SUM, AVERAGE, and MIN are functions. A function is a preset command that automatically performs a specific process or task using data.

Reading: Quick reference: Functions in spreadsheets

Overview

Practice Quiz: Hands-On Activity: Create a Custom Data Table

Practice Quiz: Test your knowledge on using functions in spreadsheets

Data analysts use which of the following functions to quickly perform calculations in a spreadsheet? Select all that apply.

What is the term for a preset command in a spreadsheet?

You are working with spreadsheet data about a cross-country relay race. Each runner’s times are located in cells H2 through H28. To find the runner with the slowest time, what is the correct function?

Save time with structured thinking


Video: Before solving a problem, understand it

  • Albert Einstein once said that if he had one hour to save the planet, he would spend 59 minutes defining the problem and one minute resolving it. This shows the importance of defining the problem before trying to solve it.
  • A lot of times, teams jump right into data analysis without clearly defining the problem. This can lead to them solving the wrong problem or not having the right data.
  • In this video, we will learn how to develop a structured approach to defining the problem domain. This is the specific area of analysis that encompasses every activity affecting or affected by the problem.
  • Before we can do anything else, we need to understand the problem domain and all of its parts and relationships. This is like putting together a jigsaw puzzle without knowing what the picture is supposed to be.
  • Data analysts face the same challenges. They are not always given the complete picture at the start of a project. A big part of their job is to develop a structured approach and use critical thinking to find the best solution.
  • This starts with understanding the problem domain. We need to train our brains to think structurally in order to successfully solve problems as data analysts.

Here are some key points from the text:

  • Defining the problem is an important first step in data analysis.
  • A structured approach to defining the problem domain can help us to understand the problem better and to find the best solution.
  • Data analysts need to be able to think structurally in order to solve problems.

Introduction

Data analysis is the process of collecting, cleaning, and analyzing data to extract insights. It is a powerful tool that can be used to solve a variety of problems. However, before you can solve a problem with data analysis, you need to understand the problem.

Why is understanding the problem important?

There are a few reasons why understanding the problem is important in data analysis. First, it helps you to identify the right data to collect. If you don’t understand the problem, you may collect the wrong data, which can lead to inaccurate results. Second, understanding the problem helps you to choose the right analytical methods. There are many different analytical methods available, and each one is better suited for solving certain types of problems. Third, understanding the problem helps you to interpret the results of your analysis. If you don’t understand the problem, you may misinterpret the results, which can lead to incorrect conclusions.

How to understand a problem

There are a few steps you can take to understand a problem:

  1. Define the problem. What is the specific problem you are trying to solve? What are the symptoms of the problem? What are the consequences of the problem?
  2. Gather information. What data is available that can help you to understand the problem? Where can you find this data?
  3. Analyze the data. This involves cleaning the data, exploring the data, and identifying patterns in the data.
  4. Develop a hypothesis. Based on your understanding of the data, what is the likely cause of the problem?
  5. Test your hypothesis. This involves collecting more data and conducting further analysis.
  6. Interpret the results. What do the results of your analysis tell you about the problem?

Conclusion

Understanding the problem is an essential first step in data analysis. By taking the time to understand the problem, you can increase the chances of success in your data analysis project.

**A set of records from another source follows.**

-- ==== Sys2Proof/Tests/Slice0.lean ====
section
/-! SUPPORT. Tests: words written out bit by bit from the spec's encodings, ill-formed operations, single steps with results
worked out from the spec, and states that meet the hypotheses of the statements. -/

set_option Elab.async false

namespace Sys2Proof.Tests

open Sys2Proof Sys2Proof.Machine

/-! ## Encodings: each word is written out field by field, with and without the stop bit -/

/-- Every word of the list decodes to the operation beside it. -/
abbrev reads (l : List (Nat × Instr)) : Prop := ∀ x ∈ l, decodeSlot x.1 = .ok x.2

theorem test_decode_major01 : reads [
    (0b0_000001_0000000000000000000000000, .nop),
    (0b1_000001_0000000000000000000000001, .shd),
    (0b0_000001_000000000000000_011_0000010, .halt 3),
    (0b1_000001_000000000000000_010_0000011, .idle 2)] := by decide +kernel

theorem test_decode_major02 : reads [
    (0b0_000010_01101_10101_00010_001_1_000000, .add 13 21 2 1 1),
    (0b1_000010_01100_10011_00010_101_1_000001, .sub 12 19 2 5 1),
    (0b0_000010_00010_00011_01110_100_1_000010, .mul 2 3 14 4 1),
    (0b1_000010_01000_00011_10010_100_1_000011, .mulh 8 3 18 4 1),
    (0b0_000010_11011_10011_00100_010_1_000100, .mulhn 27 19 4 2 1),
    (0b1_000010_10011_10011_01101_001_1_000101, .div 19 19 13 1 1),
    (0b0_000010_00010_10010_11100_010_1_000110, .divn 2 18 28 2 1),
    (0b1_000010_01110_00101_10010_001_1_000111, .rem 14 5 18 1 1),
    (0b0_000010_10010_11011_10110_010_1_001000, .remn 18 27 22 2 1),
    (0b1_000010_10011_10011_10101_010_1_001001, .andOp 19 19 21 2 1),
    (0b0_000010_00100_10010_10111_001_1_001010, .orOp 4 18 23 1 1),
    (0b1_000010_10100_00111_10000_110_1_001011, .xorOp 20 7 16 6 1),
    (0b0_000010_11001_01011_01111_101_1_001100, .shl 25 11 15 5 1),
    (0b1_000010_01100_01010_01000_111_1_001101, .shr 12 10 8 7 1),
    (0b0_000010_10111_11001_01000_001_1_001110, .sar 23 25 8 1 1),
    (0b1_000010_10001_10000_11101_011_1_001111, .minOp 17 16 29 3 1),
    (0b0_000010_01010_10100_00011_001_1_010000, .maxOp 10 20 3 1 1),
    (0b1_000010_00110_11001_01011_010_1_010001, .minn 6 25 11 2 1),
    (0b0_000010_01110_00010_11111_110_1_010010, .maxn 14 2 31 6 1),
    (0b1_000010_11001_10010_10011_111_1_010011, .sel 25 18 19 7 1),
    (0b0_000010_01011_10111_01100_101_1_010100, .crc 11 23 12 5 1)] := by decide +kernel

theorem test_decode_major03 : reads [
    (0b1_000011_10011_11010_100_100100011001, .addi 19 26 4 2329)] := by decide +kernel

theorem test_decode_major04 : reads [
    (0b0_000100_11011_00011_011_00_1111100101, .andi 27 3 3 997),
    (0b1_000100_10111_10110_001_01_1000111110, .ori 23 22 1 574),
    (0b0_000100_11000_10111_011_10_1111001000, .xori 24 23 3 968)] := by decide +kernel

theorem test_decode_major05 : reads [
    (0b1_000101_01010_10111_100_000000_111001, .shli 10 23 4 57),
    (0b0_000101_10110_01100_001_010000_111101, .shri 22 12 1 61),
    (0b1_000101_01111_01100_010_100000_101000, .sari 15 12 2 40)] := by decide +kernel

theorem test_decode_major06 : reads [
    (0b0_000110_00100_00000_100_100011110001, .movi 4 4 2289),
    (0b1_000110_00111_00001_111_110010011001, .movh 7 7 3225)] := by decide +kernel

theorem test_decode_major07 : reads [
    (0b0_000111_00101_11000_000000000000000, .clz 5 24),
    (0b1_000111_01000_01101_001000000000000, .ctz 8 13),
    (0b0_000111_01101_11110_010000000000000, .popc 13 30),
    (0b1_000111_11100_10000_011000000_000110, .sext 28 16 6),
    (0b0_000111_00110_01111_100000000_011010, .zext 6 15 26),
    (0b1_000111_10010_01001_101_001001_010100, .bfx 18 9 9 20),
    (0b0_000111_11101_00101_110_101000_010111, .bfi 29 5 40 23)] := by decide +kernel

theorem test_decode_major08 : reads [
    (0b1_001000_111_101_0_1_111_10010_01001_0000, .cmp 7 5 1 7 18 9),
    (0b0_001000_110_101_1_1_011_10110_111000010, .cmpi 6 5 1 3 22 450)] := by decide +kernel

Here are some additional tips for understanding a problem in data analysis:

  • Talk to the people who are affected by the problem. They can provide valuable insights into the problem and its causes.
  • Brainstorm with a team of people. This can help you to come up with different perspectives on the problem.
  • Use visualization tools. This can help you to see the data in a new way and to identify patterns that you may not have noticed otherwise.
  • Be patient. It takes time to understand a complex problem. Don’t rush the process.

Albert Einstein once
said,” If I were given one hour to
save the planet, I would spend 59 minutes defining the problem and one
minute resolving it.” Now, that might seem extreme, but it does show us just
how important it is to define the problems
before trying to solve them. A lot of times, teams jump right into data
analysis before realizing a few months later
that they are either solving the wrong problem or they don’t have
the right data. In this video, we will
learn how to develop a structured approach to
defining the problem domain. This is important
because if you define the problem clearly
from the start, it’ll be easier to solve, which saves a lot of time,
money, and resources. In the data world, we call this first piece
the problem domain: the specific area of
analysis that encompasses every activity affecting or
affected by the problem. Before we can do anything else, we need to understand the problem domain
and all of its parts and relationships so that we can discover the whole story. Actually calling it the first piece makes me think
of a jigsaw puzzle. Say you have a puzzle. Let’s think of that puzzle
as our problem domain. You have all 500 pieces
but you lost the box. So you don’t know what
image the puzzle will reveal. Will it be an animal? A waterfall? A bowl of oranges? Whatever it is, it’s going
to be tough trying to put it together without an
image you can refer to. Even the greatest puzzler
in the galaxy would need a new process and lots of time to
complete that puzzle. Data analysts face the same kinds of challenges too. You might remember that
data analysts aren’t always given the
complete picture at the start of a project. A big part of their
job is to develop a structured approach and use critical thinking to
find the best solution. That starts with understanding
the problem domain. This is where structured
thinking comes into play. To successfully solve a
problem as a data analyst, you need to train your brain
to think structurally. That’s exactly what you’ll learn coming up. See you there.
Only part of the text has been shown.